As before, the expression is complicated but exact. It is possible to condensate yet more Equation (6), but the result does not seem to be more convenient to use.

Figure 8. The case of a general rectangle.

One test may be performed on Equation (6) by making $x=a$, $y=b$, that is, putting P’ on the vertex χ. Choosing $a=b$ and $z=2a$, the point P will be seeing one quarter of the face of a cube and situated at its center, that is, $\Omega =\pi /6$. Multiplying this by four, we get $\Omega =2\pi /3$, the solid angle of the face of a cube (as multiplying this by six we get 4π).

4.4. The Solid Angle of an Infinite Long Band

Suppose we have an infinite long band with width p as in Figure 9(a). To get the solid angle the point P sees the infinite band, we draw an isosceles triangle as in Figure 9(b), keeping the distance p and getting the limit when L tends to infinity. Using Equation (1) and getting the limit for L, we have:

$\Omega =\pi -2\mathrm{arctan}\left(z/p\right)$ (7)

Making $z=0$ in Equation (5), we get $\Omega =\pi $, in agreement with Equation (2), as expected.

If P is on the middle of a band of width p, we simply double the result of Equation (7), replacing p by p/2:

$\Omega =2\pi -4{\text{tg}}^{-1}\left(2z/p\right)$ (8)

So, using Figure 10 and the Equation (7), we can obtain the solid angle for any point P outside an infinite band with width p.
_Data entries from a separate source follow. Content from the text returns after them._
-- ==== Sys2Proof/Machine/Twin.lean ====
section
/-! DEFINITION. Twin operation: heartbeat, possession, the umpire, pair time, formation and the messages of the twin link (R478 to R507). -/

namespace Sys2Proof.Machine
open Sys2Proof

/-! ## Heartbeat (R483, Table 17-3) -/

/-- Whether a twin member takes part at all: EN is 1, boot has finished, and the device is not in DOZE. -/
def Dev.twinRuns (d : Dev) : Bool := d.on F.TWN.CFG_EN && d.booted && d.mode != mDoze

/-- Whether the member reports REPLACE: a reaction code 5 is latched, a Route die is halted, the journal is stalled, a handover has drained the
journal, or a PRIMARY's vault no longer matches its partner's (Tables 17-3 and 17-6, R504). -/
def Dev.mustReplace (d : Dev) : Bool :=
  d.on F.FCL.ERRN_LATCH || bitOf d.pwr.halted 1 || bitOf d.pwr.halted 2 || d.tw.stalled ||
    (d.tw.handover && (d.route 1).jrn.isEmpty && (d.route 2).jrn.isEmpty) || (d.twin == 2 && d.vaultHold)

/-- The heartbeat code (Table 17-3). -/
def Dev.hbCode (d : Dev) : Nat :=
  if d.mustReplace then 3
  else if d.on F.TWN.STAT_POSS_HELD then 0
  else if d.twin == 3 && d.on F.TWN.STAT_LINK_UP && d.g F.TWN.LAG_US ≤ 1000 * d.g F.TWN.JCFG_LAG_MAX then 1
  else 2

/-- HEARTBEAT_PULSE: UMP_HB rises and stays high for the width of the member's code (R483). -/
def execHeartbeatPulse (s : State) : Answer :=
  run s (fun d =>
    if !d.twinRuns then d
    else
      let c := d.hbCode
      (d.w F.TWN.STAT_HB_CODE c).emit (.umpPulse (200 + 200 * c)))

/-! ## Possession (R480, R481, R500, R502) -/

/-- UMP_GO_RISE: UMP_GO has been high for GO_FILT. A STANDBY that sends READY accepts the verdict: its intake of the journal closes and the takeover
begins; during a formation the verdict ends it; any other state ignores it (R500, Table 17-5 step 1, Table 17-6). -/
def execUmpGoRise (lost : Nat) (s : State) : Answer :=
  run s (fun d =>
    if !d.twinRuns || d.on F.TWN.STAT_GO then d
    else
      let d := d.w F.TWN.STAT_GO 1
      if d.twin == 3 && d.g F.TWN.STAT_HB_CODE == 1 && d.mode == mShadow then
        let d := (d.addc C.TWN.LOST_REC lost).twinTo 5
        { d with tw := { d.tw with step := 1 } }.startTrans mService 2
      else if d.twin == 6 && d.mode == mShadow then (d.leavePair 4).emit (.twinMsg 3 [])
      else d)

/-- POSSESSION_TAKE: with UMP_GO high for GO_FILT, POSS high for 50 µs and the mode permitting, the member drives POSS low; in a takeover this is step
2 of Table 17-5 (R480). After a conflict it waits until UMP_GO has been low (Table 17-6). -/
def execPossessionTake (s : State) : Answer :=
  run s (fun d =>
    let taking := d.twin == 5 && d.tw.step == 1
    let modeOk := (d.mode == mService || d.mode == mBringup) && (d.act == mService || d.act == mBringup)
    if !d.twinRuns || !d.on F.TWN.STAT_GO || d.tw.blocked || d.on F.TWN.STAT_POSS_HELD || !(taking || modeOk) then d
    else
      let d := { d with pins := { d.pins with possLow := true } }
      let d := (d.w F.TWN.STAT_POSS_HELD 1).w F.TWN.STAT_POSS_LINE 0
      if taking then { d with tw := { d.tw with step := 3 } } else (d.rfswFollow).originate)

/-- A member in SERVICE loses its possession for good: it enters SHADOW in DETACHED (R502). -/
def Dev.demote (d : Dev) : Dev := (((d.raise E.TWN.POSS_LOST).inc C.TWN.DEMOTIONS).leavePair 4).startTrans mShadow 2

/-- UMP_GO_FALL: UMP_GO has been low for GO_FILT: the holder releases POSS and the gated outputs, and a holder in SERVICE is demoted, as is the issuer
of a formation; a takeover that loses its verdict ends in DETACHED (R480, R502, Table 17-6). -/
def execUmpGoFall (s : State) : Answer :=
  run s (fun d =>
    if !d.twinRuns then d
    else
      let held := d.on F.TWN.STAT_POSS_HELD
      let d := { d.w F.TWN.STAT_GO 0 with tw := { d.tw with blocked := false } }.releasePoss
      if d.twin == 5 then (d.leavePair 4).w F.BTL.BOOT_STAT_TRANS 0
      else if (held && d.mode == mService) || (d.twin == 6 && d.mode != mShadow) then d.demote
      else d)

/-- POSS_LINE_HIGH: a holder reads POSS high for 10 µs: it releases the gated outputs, raises POSS_FAULT and so reports REPLACE; without possession
the register shows the line (R481). -/
def execPossLineHigh (s : State) : Answer :=
  run s (fun d =>
    let held := d.on F.TWN.STAT_POSS_HELD
    let d := d.w F.TWN.STAT_POSS_LINE 1
    if held then d.releasePoss.raise E.TWN.POSS_FAULT else d)

/-- TAKEOVER_POSS_TIMEOUT: POSS has not been released 20 ms after step 1 of Table 17-5: the takeover is abandoned (Table 17-6). -/
def execTakeoverPossTimeout (s : State) : Answer :=
  run s (fun d =>
    if d.twin != 5 || d.on F.TWN.STAT_POSS_HELD then d
    else ((d.leavePair 4).w F.BTL.BOOT_STAT_TRANS 0).raise E.TWN.TAKEOVER_FAIL)

/-! ## The messages of the twin link (R489, R493, R501, Table 17-6) -/

/-- JOURNAL_ACK_RX: an acknowledgement of one die's records reaches the PRIMARY: they leave its buffer, and what they hold back goes (R489, R490). -/
def execJournalAckRx (die seq lagUs : Nat) (s : State) : Answer :=
  run s (fun d =>
    if !isRoute die || d.twin != 2 then d
    else
      let d := d.setRoute die (fun r => { r with jrn := r.jrn.filter (fun x => seq ≤ x.seq), acked := max r.acked seq })
      (d.w F.TWN.LAG_US lagUs).freeVecs (fun x => x.1 == die && x.2.1 < seq))

/-- JOURNAL_RESEND: 20 µs after their last send the unacknowledged records of a die are sent again (R489). -/
def execJournalResend (die : Nat) (s : State) : Answer :=
  run s (fun d =>
    if !isRoute die || d.twin != 2 then d
    else d.each (d.route die).jrn (fun d r => (d.inc C.TWN.JRN_RESEND).emit (.jrnSend die r.seq)))

/-- Whether journal records of a die are outstanding. -/
def Dev.jrnOut (d : Dev) : Bool := !(d.route 1).jrn.isEmpty || !(d.route 2).jrn.isEmpty

/-- JOURNAL_STALL: no acknowledgement has advanced for JTIMEOUT ms while records are outstanding: the journal is stalled (R489). -/
def execJournalStall (s : State) : Answer :=
  run s (fun d => if d.twin == 2 && d.jrnOut then { d with tw := { d.tw with stalled := true } } else d)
Now, we have two bands, one with width
$y-p/2$ and another with width
$y+p/2$. The subtraction of the solid angles Ω_{1} and Ω_{2} given by Equation (7) corresponding to both bands gives us the solid angle that P sees the original band with width p:

${\Omega}_{1}=\pi -2\mathrm{arctan}\left[z/\left(y+p/2\right)\right]\text{and}{\Omega}_{2}=\pi -2\mathrm{arctan}\left[z/\left(y-p/2\right)\right]$

$\Omega ={\Omega}_{1}-{\Omega}_{2}$, therefore:

Figure 9. (a): The infinite band with the observer on its edge; (b): The solution of this case.

Figure 10. P' outside an infinite band.

$\Omega =2\left\{\mathrm{arctan}\left[z/\left(y-p/2\right)\right]-\mathrm{arctan}\left[z/\left(y+p/2\right)\right]\right\}$ (9)
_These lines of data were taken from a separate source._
/-- What LOCK_DATA_WRITE, LOCK_GO, LOCK_PROGRAM_DONE and LOCK_VFUSE_LOSS do

Where the page can be written, LOCK_DATA_WRITE stages the word at LOCK_IDX and advances LOCK_IDX, to at most 156. LOCK_GO there has no effect with another code than 0x4C4B or while programming is under way. Otherwise it ends with result 2 out of BRINGUP, else with 3 where VFUSE is below 1.70 V, else with 4 where the die is LOCKED or SPOILED, else with 5 and the word that the image is refused for, else, on a PARTIAL die, with 6 and the first word that would need a programmed bit cleared; where none of these holds, programming starts at word 0. While programming is under way on a Band die, LOCK_PROGRAM_DONE without a bad word leaves all words and the lock word programmed and the die LOCKED, with result 1, and shows the budgets; with a bad word it leaves the words before it programmed and the die SPOILED, with result 7 and that word, and raises LOCK_SPOILED. LOCK_VFUSE_LOSS leaves the words done, by its own count or by LOCK_PROG whichever is more, programmed and the die PARTIAL, with result 8. With no programming under way these two have no effect. (R79, R82, R158, R159, R160, R218, Table 6-8) -/
def Obligations.LimitImage : Prop :=
  (∀ (s : State) (die word : Nat) (p : Page) (i : Nat), 
    Writable s.dev die limPage p → i = s.dev.g F.LIM.LOCK_IDX_IDX p.die → 
    Becomes (.lockDataWrite die word) s (((s.dev.setBand p.die (fun b => { b with staged := kvSet 0 b.staged i (word % 2 ^ 32) })).w F.LIM.LOCK_IDX_IDX (min 156 (i + 1)) p.die).showLim p.die)) ∧
  (∀ (s : State) (die code : Nat) (p : Page) (staged : (List (Nat×Nat))) (f : BandFuses), 
    Writable s.dev die limPage p → code % 65536 = 0x4C4B → s.dev.on F.LIM.LOCK_PROG_BUSY p.die = false → staged = (s.dev.band p.die).staged → f = s.dev.fuse p.die → 
    Becomes (.lockGo die code) s (if s.dev.mode ≠ mBringup then s.dev.lockResult p.die 2 0 else if s.dev.vfuse < 1700 then s.dev.lockResult p.die 3 0 else if 2 ≤ f.state then s.dev.lockResult p.die 4 0 else match limRefused p.die staged with | some w => s.dev.lockResult p.die 5 w | none => match (if f.state = 1 then lockConflict staged f.words else none) with | some w => s.dev.lockResult p.die 6 w | none => ((s.dev.setBand p.die (fun b => { b with progAt := s.dev.time.lt })).w F.LIM.LOCK_PROG_BUSY 1 p.die).w F.LIM.LOCK_PROG_WORDS 0 p.die)) ∧
  (∀ (s : State) (die code : Nat) (p : Page), 
    Writable s.dev die limPage p → ((code % 65536 ≠ 0x4C4B ∨ s.dev.on F.LIM.LOCK_PROG_BUSY p.die = true)) → 
    NoEffect (.lockGo die code) s) ∧
  (∀ (s : State) (die : Nat), 
    isBand die = true → s.dev.on F.LIM.LOCK_PROG_BUSY die = true → 
    Becomes (.lockProgramDone die none) s ((((((s.dev.w F.LIM.LOCK_PROG_BUSY 0 die).programWords die 156).setFuse die (fun f => { f with words := kvSet 0 f.words 156 0x4C4F434B, state := 2 })).lockResult die 1 0).showLim die).showBudget die)) ∧
  (∀ (s : State) (die w : Nat), 
    isBand die = true → s.dev.on F.LIM.LOCK_PROG_BUSY die = true → 
    Becomes (.lockProgramDone die (some w)) s ((((((s.dev.w F.LIM.LOCK_PROG_BUSY 0 die).programWords die (min w 156)).setFuse die (fun f => { f with state := 3 })).lockResult die 7 w).showLim die).raise E.LIM.LOCK_SPOILED die)) ∧
  (∀ (s : State) (die words : Nat), 
    isBand die = true → s.dev.on F.LIM.LOCK_PROG_BUSY die = true → 
    Becomes (.lockVfuseLoss die words) s (((((s.dev.w F.LIM.LOCK_PROG_BUSY 0 die).programWords die (max (s.dev.g F.LIM.LOCK_PROG_WORDS die) (min words 156))).setFuse die (fun f => { f with state := 1 })).lockResult die 8 0).showLim die)) ∧
  (∀ (s : State) (die words : Nat) (bad : (Option Nat)), 
    (isBand die = false ∨ s.dev.on F.LIM.LOCK_PROG_BUSY die = false) → 
    NoEffect (.lockProgramDone die bad) s ∧ NoEffect (.lockVfuseLoss die words) s)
Equation (9) shows the solid angles seen by P in any point of the space but those on the band plane, where it is valid only for points with P’ is outside the band. If we make $z=0$ on Equation (9), we get $\Omega =0$.

The problem on the band plane is that Ω is discontinuous on it. To by-pass this problem, we use Figure 11 where we have two bands with width $p/2-y$ and $p/2+y$. The solid angle Ω seen by P with P’ inside the band is the sum of the solid angle corresponding to the two bands. Using Equation (7) we get:

${\Omega}_{1}=\pi -2\mathrm{arctan}\left[z/\left(p/2+y\right)\right]\text{and}{\Omega}_{2}=\pi -2\mathrm{arctan}\left[z/\left(p/2-y\right)\right]$

$\Omega ={\Omega}_{1}+{\Omega}_{2}$, therefore:

$\Omega =2\pi -2\left\{\mathrm{arctan}\left[z/\left(y-p/2\right)\right]+\mathrm{arctan}\left[z/\left(y+p/2\right)\right]\right\}$ (10)

Equation (10) is valid for all points in the space but those on the band plane, where it is valid only for points with P’ is inside the band. If we make $z=0$ on Equation (10) we get $\Omega =2\pi $.

The solid angle seen by P when it is on the edge of the band depends on how P approaches the edge. Refer to Figure 12. For the general case, we consider P reaches the edge along the dotted line, that means, with constant φ. From the figure we may write $y-p/2=x$, $y+p/2=x+p$, $z/x=\mathrm{tan}\phi $ and we can rewrite Equation (9) as:

$\Omega =2\phi -2\mathrm{arctan}\left[x\mathrm{tan}\phi /\left(p+x\right)\right]$ (11)

To obtain the solid angle Ω_{φ} with P reaching the edge under an angle φ, we calculate the limit of the Equation (11) when x tends to zero (keeping constant φ):

${\Omega}_{\phi}=2\phi $ (12)

Figure 11. P’ on the infinite band.

Figure 12. P approaching the edge with an angle φ.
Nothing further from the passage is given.